Authored by ab on Jun 18 2015, 4:53 PM.

Details

Summary

Fixes PR23464: one way to use the broadcast intrinsics is something like:

_mm256_broadcastw_epi16(_mm_cvtsi32_si128(*(int*)src));

We don't currently fold these, but we can look through one bitcast to find the broadcast scalar.

Note that I added a file specifically for these tests. I can add these to the various vector-shuffle-* files; I don't have an argument/preference for either.

Diff Detail

Repository
rL LLVM

Event Timeline

ab updated this revision to Diff 27974.Jun 18 2015, 4:53 PM
ab retitled this revision from to [X86] Look for scalar through one bitcast when lowering to VBROADCAST..
ab updated this object.
ab edited the test plan for this revision. (Show Details)
ab added reviewers: chandlerc, spatel.
ab added a subscriber: Unknown Object (MLST).
chandlerc accepted this revision.Jun 18 2015, 6:42 PM
chandlerc edited edge metadata.

Nice catch for the missing pattern, and yay for being able to pattern match these things rather than needing C++ code.

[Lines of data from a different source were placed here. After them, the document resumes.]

/-- The checks of R386 for one image, in the order of its table. -/
def checkGraph (part : Part) (hs : Tbl Nat Handler) (b : List Byte) : Chk := do
  form (graphLayout b)
  need (recN b 7 1 &&& part.caps = recN b 7 1) .unavailable
  each (fun r => do
    each ruleCheck (usedRules r)
    form (((usedRules r).filter (fun q => bitsN q.1 31 24 = 0xC7)).length ≤ 1 &&
          ((usedRules r).filter (fun q => bitsN q.1 31 24 = 0xED)).length ≤ 1)) (imgElems b)
  form (wiringOk b)
  form (storesOk b && sharingOk b && checksOk b && isectsOk b && collsOk b)
  need (edgeOk hs (recN b 6 1) (recN b 8 2)) .rankCycle
  need (liveOk b) .liveness

end Sys2Proof.Machine
end

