/-- The SID a step acts for; none for the machine's own work. -/
def State.evSid (s : State) : Ev → Option Nat
  | .bargeArrival _ _ it => some it.load.sid
  | .busyReply src id => (s.sendRec src id).map (fun r => r.item.load.sid)
  | .bargeResend src id => (s.sendRec src id).map (fun r => r.item.load.sid)
  | .remoteReject src id _ => (s.sendRec src id).map (fun r => r.item.load.sid)
  | .promotion c p => ((s.core c).basin.find? (fun e => e.prio = p)).map (fun e => e.load.sid)
  | .faultRedelivery c => ((((s.core c).basin ++ (s.core c).faults).find? (fun e => e.prio = 0)).map (fun e => e.load.sid))
  | .dispatch c => match c.hive? with | some h => s.sidOf h | none => (s.nextItem c).map (fun e => e.load.sid)
  | .deposit _ d => some d.sid
  | .heldDepositApply t => some (s.ctx t).sid
  | .loadReply t _ _ _ => some (s.ctx t).sid
  | .completionArrival _ x => some x.sid
  | .stealRequest a _ => s.coreSid a
  | .stealVictim _ a => s.coreSid a
  | .stealAnswer a _ => s.coreSid a
  | .joinPerform r => some r.sid
  | .loadPerform r => some r.sid
  | .storePerform r => some r.sid
  | .atomicPerform r => some r.sid
  | .queueReserve r => some r.sid
  | .queueSettle r => some r.sid
  | .counterArrival c _ => s.coreSid c
  | .counterCarryFire c _ => s.coreSid c
  | .commit t => some (s.ctx t).sid
  | .effectRelease c => s.coreSid c
  | .probeAnswer t _ _ _ _ => some (s.ctx t).sid
  | .preemption t => some (s.ctx t).sid
  | .preemptionEnd t => some (s.ctx t).sid
  | .rank7Fault _ b => some b.sid
  | .storeAck c rel => ((s.core c).outs.find? (fun o => o.rel = rel)).map Out.sid
  | .pushSend c => s.coreSid c
  | .migrShip t => some (s.ctx t).sid
  | .fenceDone t => some (s.ctx t).sid
  | .drainDone t => some (s.ctx t).sid
  | .translation _ r => some r.sid
  | .missRetry _ r => some r.sid
  | .pageWalk n id => ((s.station n).walks.find? (fun w => w.id = id)).map Walk.sid
  | .tokenArrival a _ => s.planeSid a.dst
  | .arcAck a => s.planeSid a.dst
  | .planeSwitch t => s.tileSid t
  | .memNodeCompletion r _ _ => s.planeSid r.plane
  | .writePortToken g => s.tileSid g.tile
  | .bufferReopen g => s.tileSid g.tile
  | .passStart g => s.tileSid g.tile
  | .towpathStart g => s.tileSid g.tile
  | .towpathStop g => s.tileSid g.tile
  | .freedSlotNotice n => s.tileSid n.gen.tile
  | .jointBarrier h => s.sidOf h
  | .opHeadCheck h => s.sidOf h
  | .opStart h => s.sidOf h
  | .blockStart h => s.sidOf h
  | .blockEnd h => s.sidOf h
  | .opComplete h => s.sidOf h
  | .sliceStart h _ => s.sidOf h
  | .jdrainComplete h _ => s.sidOf h
  | .partialCombine h _ => s.sidOf h
  | .haulStart c => s.coreSid c
  | .haulAccessAnswer c _ _ _ => s.coreSid c
  | .haulComplete c _ => s.coreSid c
  | .haulCancel c _ _ => s.coreSid c
  | .hslotPerform _ _ o _ => some o.sid
  | .graphReserve g => some g.origin.sid
  | .gloadPerform g => some g.origin.sid
  | .gswapPerform g => some g.origin.sid
  | .gmarkPerform g => some g.origin.sid
  | .gsavePerform g => some g.origin.sid
  | .grestPerform g => some g.origin.sid
  | .gloadDone i => s.instSid i
  | .reconfPass i _ => s.instSid i
  | .swapEnd i => s.instSid i
  | .nodeRecord i _ => s.instSid i
  | .cutComplete i => s.instSid i
  | .gsaveDone i => s.instSid i
  | .grestDone i => ((tfind s.saves i).map (fun v => v.op.origin.sid))
  | .gctxPerform t _ _ _ => s.tileSid t
  | .windowReserve g => some g.sid
  | .wclosePerform g => some g.sid
  | .windowPieceCheck r => some r.sid
  | .windowFreed sid _ => some sid
  | .ratomPerform n => (tfind s.winReqs n).map (fun w => w.req.sid)
  | .remoteAnswer r _ => some r.sid
  | .remoteAttemptTimeout c slot seq _ _ => (tfind s.wreqs (c, slot, seq)).map (fun a => a.req.sid)
  | .requestIdRelease n c slot seq => s.onceSid n c slot seq
  | .requestIdExpiry n c slot seq => s.onceSid n c slot seq
  | .cjoinReserve g => some g.sid
  | .cjoinCheck g => some g.sid
  | .pathCheck m => some m.sid
  | .pathCheckAnswer m _ => some m.sid
  | .pathCheckReask sid _ _ => some sid
  | .pathCheckTimeout sid _ _ => some sid
  | .keyInstallAck _ sid _ _ => some sid
  | .switchErrorAnswer _ sid _ _ => some sid
  | .contributionArrival m _ => some m.sid
  | .resultArrival m _ => some m.sid
  | .elementError e => s.tileSid e.tile
  | .routerAccept _ p _ => p.sid
  | .routerAck _ src _ vnet prio _ _ => s.flowSid (src, vnet, prio)
  | .routerResend dst vnet prio => s.flowSid (dst, vnet, prio)
  | .replayRequest n _ => s.linkSid n
  | .linkFlitAck n _ => s.linkSid n
  | _ => none

/-! ## Completion and idleness (R25, R410) -/

/-- Whether a core holds anything of a SID that R25 counts. -/
def Core.busyFor (k : Core) (sid : Nat) : Bool :=
  k.basin.any (fun e => e.load.sid = sid) || k.spill.any (fun e => e.load.sid = sid) || k.faults.any (fun e => e.load.sid = sid) ||
  k.lane.any (fun d => d.sid = sid) || k.comps.any (fun e => e.comp.sid = sid) || k.stolen.any (fun b => b.sid = sid)

/-- The completion condition of R25 on this device; a generator's ports are arcs (R315), and a joint array with work left keeps the SID
from being complete, so that a stalled one is a deadlock (R353; log 134). -/
def State.jobQuiet (s : State) (sid : Nat) : Bool :=
  !s.joints.any (fun e => s.sidOf e.1 = some sid && (e.2.ops ≠ [] || e.2.runs ≠ [] || e.2.queues.any (fun q => q.2 ≠ []))) &&
  !s.ctxs.any (fun e => e.2.sid = sid && e.2.status ≠ .free) && !s.cores.any (fun e => e.2.busyFor sid) &&
  !s.hauls.any (fun e => e.2.sid = sid && (match tget s.tags TagState.free e.1 with | .queued => true | .running => true | _ => false)) &&
  !s.insts.any (fun e => e.2.sid = sid &&
    (s.arcMoving e.1 || (s.instGens e.1).any (fun g => (s.gen g).wport.isSome || (s.gen g).rport.isSome) || (s.instPlanes e.1).any (fun p => (s.plane p).latch ≠ [] || (s.plane p).outs ≠ [] || (s.plane p).held ≠ [])))

/-- A member's die 0 has no route to its lead (R28). -/
def State.leadLost (s : State) (j : Job) : Bool :=
  1 < j.span.devices && j.span.lead ≠ s.node && (s.hop j.span.lead).isNone

/-- What the detectors note after each step (R410): since when a job has been complete, when it last acted, since when its lead
has been out of reach. `act` is the SID the step acted for. -/
def State.observe (s : State) (act : Option Nat) : State :=
  { s with jobs := s.jobs.map (fun e =>
      let j := e.2
      if j.state ≠ .running then e
      else
        let since (b : Bool) (o : Option Nat) : Option Nat := if b then some (o.getD s.cycle) else none
        (e.1, { j with
          quietSince := since (s.jobQuiet e.1) j.quietSince,
          idleSince := if act = some e.1 then some s.cycle else some (j.idleSince.getD s.cycle),
          span := { j.span with routeLostAt := since (s.leadLost j) j.span.routeLostAt } })) }

/-- Complete for 4,096 cycles, and idle for 2^24 without being complete (R410). -/
def State.completeNow (s : State) (sid : Nat) : Bool :=
  (s.job sid).state = .running && (match (s.job sid).quietSince with | some c => c + 4096 ≤ s.cycle | none => false)
def State.idleNow (s : State) (sid : Nat) : Bool :=
  (s.job sid).state = .running && (match (s.job sid).idleSince with | some c => c + 2 ^ 24 ≤ s.cycle | none => false)
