-- ==== Sys2Proof/Machine/Move.lean ====
section
/-! DEFINITION. Hives in service (R267, R490, R491): the move of a held hive, tests, repair. -/

namespace Sys2Proof.Machine

open Sys2Proof

/-- The hive of an index of R267. -/
def hiveAt (n : Nat) : HiveId := ⟨n / 64, n % 64⟩

def State.hiveState (s : State) (h : HiveId) : Nat := tget s.hiveSt 0 h
def State.setHive (s : State) (h : HiveId) (v : Nat) : State := { s with hiveSt := tput s.hiveSt h v }

/-- Whether a tile lies in a hive. -/
def HiveId.hasTile (h : HiveId) (t : TileId) : Bool := t.die = h.die && t.hive = h.hive

/-- The instances with a plane in a hive. -/
def State.hiveInsts (s : State) (h : HiveId) : List (InstId × Inst) :=
  s.insts.filter (fun e => (s.instPlanes e.1).any (fun p => h.hasTile p.elem.tile))

/-- The contexts in use of a hive's cores. -/
def State.hiveCtxs (s : State) (h : HiveId) : List (ThreadId × Ctx) :=
  s.ctxs.filter (fun e => e.1.core.hive? = some h && e.2.status ≠ .free)

/-- The immediate cut the lockkeeper gives an instance (R491 step 2): no thread waits for it. -/
def State.cutNow (s : State) (i : InstId) (x : Inst) : State :=
  let o := s.instOrigin i ⟨i.die, i.hive, 0⟩
  let w : Word := fld i.die 22 ||| fld i.hive 16 ||| fld i.plane 14 ||| fld x.image 0
  let g : GraphOp := { op := 0x1AA, place := w, other := none, arg := 0xFFFF, thread := ⟨o.core, 0⟩, serial := 0, origin := o }
  match execGmarkPerform { s with arg := .gmarkPerform g } with
  | .next t => { t with arg := s.arg }
  | _ => s

/-- Cuts the ACTIVE instances of a hive that is moved, and remembers them. -/
def State.cutMoving (s : State) (h : HiveId) : State :=
  match tfind s.moves h with
  | none => s
  | some m =>
    let l := (s.hiveInsts h).filter (fun e => e.2.st = .active)
    let s : State := { s with moves := tput s.moves h { m with insts := (m.insts ++ l.map Prod.fst).eraseDups } }
    l.foldl (fun s e => s.cutNow e.1 e.2) s

/-- Steps 1 and 2 of R491: the target is the lowest free ONLINE hive, on the same die first. -/
def State.startMove (s : State) (h : HiveId) (sid : Nat) : State :=
  let free := s.freeHives
  match (free.filter (fun x => x.die = h.die) ++ free).head? with
  | none => s.hiveEvent h 0 0 3
  | some d =>
    let ts := (s.hiveCtxs h).map Prod.fst
    let s : State := { s with moves := tput s.moves h ⟨d, sid, ts, []⟩ }
    (ts.foldl (fun s t => s.post .none (.preemption t)) s).cutMoving h

/-- A thread of a moved hive is out of the way: pre-empted, or waiting for something while its pre-emption is pending (R197). -/
def Ctx.still (c : Ctx) : Bool :=
  match c.status with
  | .free => true
  | .suspended => true
  | .parkWait _ => c.preemptPending
  | .mwait => c.preemptPending
  | _ => false

/-- Whether step 3 of R491 is over: threads out of the way, instances cut, the op, hauls and remote operations complete. -/
def State.moveReady (s : State) (h : HiveId) : Bool :=
  let mine (c : CoreId) : Bool := c.hive? = some h
  thas s.moves h && (s.hiveCtxs h).all (fun e => e.2.still) &&
  (s.hiveInsts h).all (fun e => e.2.st = .cut || e.2.st = .shadow || e.2.st = .reserved) &&
  (s.joint h).runs = [] && (s.joint h).ops.all (fun o => !o.started) &&
  !s.tags.any (fun e => mine e.1.1 && e.2 = .running) && !s.rslots.any (fun e => mine e.1.1) && !s.wreqs.any (fun e => mine e.1.1)

/-- The copy of step 4 and the names of step 5: the target's memories and tables hold what the old hive's held. The spare of a tile is
not part of the hive's state. -/
def State.copyHive (s : State) (h d : HiveId) : State :=
  let lo := (Loc.tile ⟨h.die, h.hive, 0⟩ 0).key
  let dst := (Loc.tile ⟨d.die, d.hive, 0⟩ 0).key
  let n := 2 ^ 34
  let cells := s.mem.filter (fun c => lo ≤ c.1 && c.1 < lo + n)
  let bad := s.poison.filter (fun q => lo ≤ q && q < lo + n)
  let clear (p : List Nat) : List Nat := p.filter (fun q => !(lo ≤ q && q < lo + n) && !(dst ≤ q && q < dst + n))
  let spares := s.tiles.filterMap (fun e =>
    if h.hasTile e.1 || d.hasTile e.1 then e.2.spare.map (fun x => (e.1, x)) else none)
  let s : State :=
    { s with
      mem := cells.foldl (fun m c => memSet m (c.1 - lo + dst) c.2) (memClear (memClear s.mem lo (lo + n)) dst (dst + n)),
      poison := clear s.poison ++ bad.map (fun q => q - lo + dst),
      cores := s.cores.filter (fun e => e.1.hive? ≠ some d), ctxs := s.ctxs.filter (fun e => e.1.core.hive? ≠ some d),
      tags := s.tags.filter (fun e => e.1.1.hive? ≠ some d), wseq := s.wseq.filter (fun e => e.1.1.hive? ≠ some d),
      tiles := s.tiles.filter (fun e => !d.hasTile e.1), gens := s.gens.filter (fun e => !d.hasTile e.1.tile),
      planes := s.planes.filter (fun e => !d.hasTile e.1.elem.tile),
      slices := s.slices.filter (fun e => e.1.1 ≠ d), joints := s.joints.filter (fun e => e.1 ≠ d) }
  let s := s.mv ⟨s.node, h, d⟩
  let s : State :=
    { s with tiles := s.tiles.map (fun e => if h.hasTile e.1 || d.hasTile e.1 then (e.1, { e.2 with spare := none }) else e) }
  let s := spares.foldl (fun s e => s.setTile e.1 { s.tile e.1 with spare := some e.2 }) s
  { s with colls := s.colls.map (fun e => (e.1, { e.2 with gw := (gatewayOf e.2.inp.elem.tile).2 })) }

/-- R491: the redirection of the SID: the old hive, and every hive it had left before that led to the old one. -/
def Job.movedTo (j : Job) (h d : HiveId) : Job :=
  { j with moved := tput (tdel (j.moved.map (fun e => if e.2 = h then (e.1, d) else e)) d) h d }

/-- R491: a move is over: the copy, the redirection, the cuts restored and the pre-emptions ended. Until step 3 is over it only cuts
the instances that have become ACTIVE since. -/
def execHiveMoveDone (s : State) : Res :=
  match s.arg with
  | .hiveMoveDone h =>
    .next (s.byLock 0 (fun s =>
      match tfind s.moves h with
      | none => s
      | some m =>
        if !s.moveReady h then s.cutMoving h
        else
          let r : Ren := ⟨s.node, h, m.dest⟩
          let s : State := { s with moves := tdel s.moves h }
          let s := s.copyHive h m.dest
          let s := s.setJob m.sid ((s.job m.sid).movedTo h m.dest)
          let s := s.setHive h 1
          let s := (m.insts.map (InstId.mv r)).foldl (fun s i =>
            match s.inst i with
            | some x => if x.st = .cut then s.resumeCut i x else s
            | none => s) s
          let s := (m.threads.map (ThreadId.mv r)).foldl (fun s t => s.post .none (.preemptionEnd t)) s
          s.hiveEvent h 0 1 0))
  | _ => .next s

end Sys2Proof.Machine
end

Given that we have the test here, I don't really have a problem with it.

It might be nice to merge these with the larger vector-shuffle-* tests which do load fold testing, but that doesn't seem critical, and certainly shouldn't block this patch.

This revision is now accepted and ready to land.Jun 18 2015, 6:42 PM
ab added a comment.Jun 18 2015, 6:46 PM

Note that the test file isn't in tree right now: I added it locally, and submitted a patch against it (to make it easier to review).

So I can totally merge it with the vector-shuffle-* if you prefer (seems like you do, I'm neutral; let's do that!).

Ah, I see.

If it's not huge, I'd merge it. If it is huge, I'd try to pull more
load-specific stuff into it and make the others non-load-specific.

Is this going to be committed at any point? I have a feeling that it'll affect work I'm doing to merge shuffle across bitcasts.

This revision was automatically updated to reflect the committed changes.